Wednesday, May 28, 2014

Still road tripping: Days 11 and 12! Taos Clay & Mesa Verde National Park

Tuesday morning we said good bye to our wonderful couch surfing host, Tyler. Before leaving New Mexico, we finally got the chance to go on a short hike at Camp Glorieta. It was a bit muddy but that didn't hurt the beauty. On our way back north to Colorado we stopped for lunch in Taos at the Farmhouse Bakery and Cafe. Farmhouse is a farm to table restaurant with an on site-garden. Our table was facing the same mountains that we just can't get enough of. I ate an elk burger with purple potatoes. Jeni enjoyed a delicious gluten free veggie lasagne and a salad.
Photo from our morning hike and the Rio Grande Gorge.
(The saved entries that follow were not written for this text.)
-- ==== Sys2Proof/Certificates/Slice0/Obligations.lean ====
section
/-! DEFINITION. The statements about the machine that the provers prove. -/

open Sys2Proof Sys2Proof.Machine

/-! ### Integer, address and predicate instructions -/

/-- ADD to ANDN write the result of R71 to g[d] and set no flag: MULH is the high word of the exact product. -/
def Obligations.IntegerArithmeticWritesResult : Prop := ∀ (e : Bool) (d a b : BitVec 7) (f : BitVec 2),
  Computes (.add e d a b) (fun _ t x => x.setG d.toNat (t.g a.toNat + t.g b.toNat)) ∧
  Computes (.sub e d a b) (fun _ t x => x.setG d.toNat (t.g a.toNat - t.g b.toNat)) ∧
  Computes (.mul e d a b) (fun _ t x => x.setG d.toNat (t.g a.toNat * t.g b.toNat)) ∧
  Computes (.mulh e d a b f) (fun _ t x => x.setG d.toNat
    (if f == 0 then (BitVec.ofInt 64 ((t.g a.toNat).toInt * (t.g b.toNat).toInt) >>> 32).setWidth 32
     else (BitVec.ofNat 64 ((t.g a.toNat).toNat * (t.g b.toNat).toNat) >>> 32).setWidth 32)) ∧
  Computes (.mad e d a b) (fun _ t x => x.setG d.toNat (t.g d.toNat + t.g a.toNat * t.g b.toNat)) ∧
  Computes (.and e d a b) (fun _ t x => x.setG d.toNat (t.g a.toNat &&& t.g b.toNat)) ∧
  Computes (.or e d a b) (fun _ t x => x.setG d.toNat (t.g a.toNat ||| t.g b.toNat)) ∧
  Computes (.xor e d a b) (fun _ t x => x.setG d.toNat (t.g a.toNat ^^^ t.g b.toNat)) ∧
  Computes (.andn e d a b) (fun _ t x => x.setG d.toNat (t.g a.toNat &&& ~~~(t.g b.toNat)))

/-- SHL, SHR and SRA take the whole of g[b] as the amount: 32 or more gives 0, or bit 31 everywhere (R72). -/
def Obligations.ShiftsTakeTheWholeAmount : Prop := ∀ (e : Bool) (d a b : BitVec 7),
  Computes (.shl e d a b) (fun _ t x => x.setG d.toNat
    (if 32 ≤ (t.g b.toNat).toNat then 0 else t.g a.toNat <<< (t.g b.toNat).toNat)) ∧
  Computes (.shr e d a b) (fun _ t x => x.setG d.toNat
    (if 32 ≤ (t.g b.toNat).toNat then 0 else t.g a.toNat >>> (t.g b.toNat).toNat)) ∧
  Computes (.sra e d a b) (fun _ t x => x.setG d.toNat
    (if 32 ≤ (t.g b.toNat).toNat then (t.g a.toNat).sshiftRight 31
     else (t.g a.toNat).sshiftRight (t.g b.toNat).toNat))

/-- MIN, MAX, ABS, CLZ, POPC and BREV (R73): ABS without SAT wraps at the most negative number, and with SAT clamps
there and sets %iflags.SAT. -/
def Obligations.MinMaxAbsAndCounts : Prop := ∀ (e : Bool) (d a b : BitVec 7) (f : BitVec 2),
  Computes (.min e d a b f) (fun _ t x => x.setG d.toNat
    (if below (f == 0) (t.g b.toNat) (t.g a.toNat) then t.g b.toNat else t.g a.toNat)) ∧
  Computes (.max e d a b f) (fun _ t x => x.setG d.toNat
    (if below (f == 0) (t.g a.toNat) (t.g b.toNat) then t.g b.toNat else t.g a.toNat)) ∧
  Computes (.abs e d a) (fun cx t x =>
    if (t.g a.toNat).toInt = -2147483648 then
      if cx.sat then (x.setG d.toNat 0x7FFFFFFF).orI SAT else x.setG d.toNat 0x80000000
    else x.setG d.toNat (BitVec.ofNat 32 (t.g a.toNat).toInt.natAbs)) ∧
  Computes (.clz e d a) (fun _ t x => x.setG d.toNat
    (if t.g a.toNat = 0 then 32 else BitVec.ofNat 32 (31 - (t.g a.toNat).toNat.log2))) ∧
  Computes (.popc e d a) (fun _ t x => x.setG d.toNat
    (BitVec.ofNat 32 ((List.range 32).filter (t.g a.toNat).getLsbD).length)) ∧
  Computes (.brev e d a) (fun _ t x => x.setG d.toNat
    (BitVec.ofFnLE fun k : Fin 32 => (t.g a.toNat).getLsbD (31 - k)))

/-- BFX and BFI under the control word of g[b], and CMOV (R74, R75): a field is cut at bit 31. -/
def Obligations.BitFieldsAreCutAtBit31 : Prop := ∀ (e : Bool) (d a b : BitVec 7) (p : BitVec 6),
  Computes (.bfx e d a b) (fun _ t x => x.setG d.toNat
    (let c := t.g b.toNat
     let pos := c.toNat % 32
     let n := min (c.toNat / 256 % 32 + 1) (32 - pos)
     let v := (t.g a.toNat).toNat / 2 ^ pos % 2 ^ n
     if c.getLsbD 16 then BitVec.ofInt 32 (if 2 ^ n ≤ 2 * v then (v : Int) - 2 ^ n else v) else BitVec.ofNat 32 v)) ∧
  Computes (.bfi e d a b) (fun _ t x => x.setG d.toNat
    (let c := t.g b.toNat
     let pos := c.toNat % 32
     let n := min (c.toNat / 256 % 32 + 1) (32 - pos)
     BitVec.ofFnLE fun k : Fin 32 => if pos ≤ k ∧ k < pos + n then (t.g a.toNat).getLsbD (k - pos)
       else (t.g d.toNat).getLsbD k)) ∧
  Computes (.cmov e d p a) (fun _ t x => if t.p p.toNat then x.setG d.toNat (t.g a.toNat) else x)

/-- DIV and REM truncate toward zero; by zero they set %iflags.IDZ, and DIV.s of the most negative number by −1 sets
%iflags.SAT (R76). -/
def Obligations.DivisionTruncatesTowardZero : Prop := ∀ (e : Bool) (d a b : BitVec 7),
  Computes (.div e d a b 0) (fun _ t x =>
    if t.g b.toNat = 0 then (x.setG d.toNat (if 0 ≤ (t.g a.toNat).toInt then 0x7FFFFFFF else 0x80000000)).orI IDZ
    else if (t.g a.toNat).toInt = -2147483648 ∧ (t.g b.toNat).toInt = -1 then (x.setG d.toNat 0x7FFFFFFF).orI SAT
    else x.setG d.toNat (BitVec.ofInt 32 ((t.g a.toNat).toInt.tdiv (t.g b.toNat).toInt))) ∧
  Computes (.div e d a b 1) (fun _ t x =>
    if t.g b.toNat = 0 then (x.setG d.toNat 0xFFFFFFFF).orI IDZ
    else x.setG d.toNat (BitVec.ofNat 32 ((t.g a.toNat).toNat / (t.g b.toNat).toNat))) ∧
  Computes (.rem e d a b 0) (fun _ t x =>
    if t.g b.toNat = 0 then (x.setG d.toNat (t.g a.toNat)).orI IDZ
    else if (t.g a.toNat).toInt = -2147483648 ∧ (t.g b.toNat).toInt = -1 then x.setG d.toNat 0
    else x.setG d.toNat (BitVec.ofInt 32 ((t.g a.toNat).toInt.tmod (t.g b.toNat).toInt))) ∧
  Computes (.rem e d a b 1) (fun _ t x =>
    if t.g b.toNat = 0 then (x.setG d.toNat (t.g a.toNat)).orI IDZ
    else x.setG d.toNat (BitVec.ofNat 32 ((t.g a.toNat).toNat % (t.g b.toNat).toNat)))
After lunch we visited Taos Clay. We had a wonderful visit and tour with Brandi Jessup, the executive director. Brandi was young, ambitious and full of energy. I can't wait to see how Taos Clay strengthens in the next couple of years. They had a gallery that supported community members as well as a contemporary exhibition filled with some familiar and some unfamiliar atmospheric potters. If we had more money I would have purchased a Perry Haas tumbler, perhaps at NCECA. Taos Clay offers a long term artist-in-residence program and they have plans for a short term residency position in the future.
After Taos we drove into the San Juan National Forest and camped a few miles from the entrance to Mesa Verde National Park. We have been very fortunate and this was the first time in our trip we paid for lodging. The camp ground was affordable and absolutely worth it! 
Early this morning we packed up camp and drove into Mesa Verde National Park. Mesa Verde has over 4,500 archeological sites including over 600 cliff dwilings from built by the Ancestrial Pueblos. The only way to actually visit some of the main cliff dwilings was to pay for a tour. At $4.00 a tour we said yes! The trip into the cliff dwilings was unbelievable and one of my favorite exploration so far on our trip. The Ancestrial Pueblos were farmers and they grew their crops (mostly corn, beans, and squash) on top of the mesa and lived down below.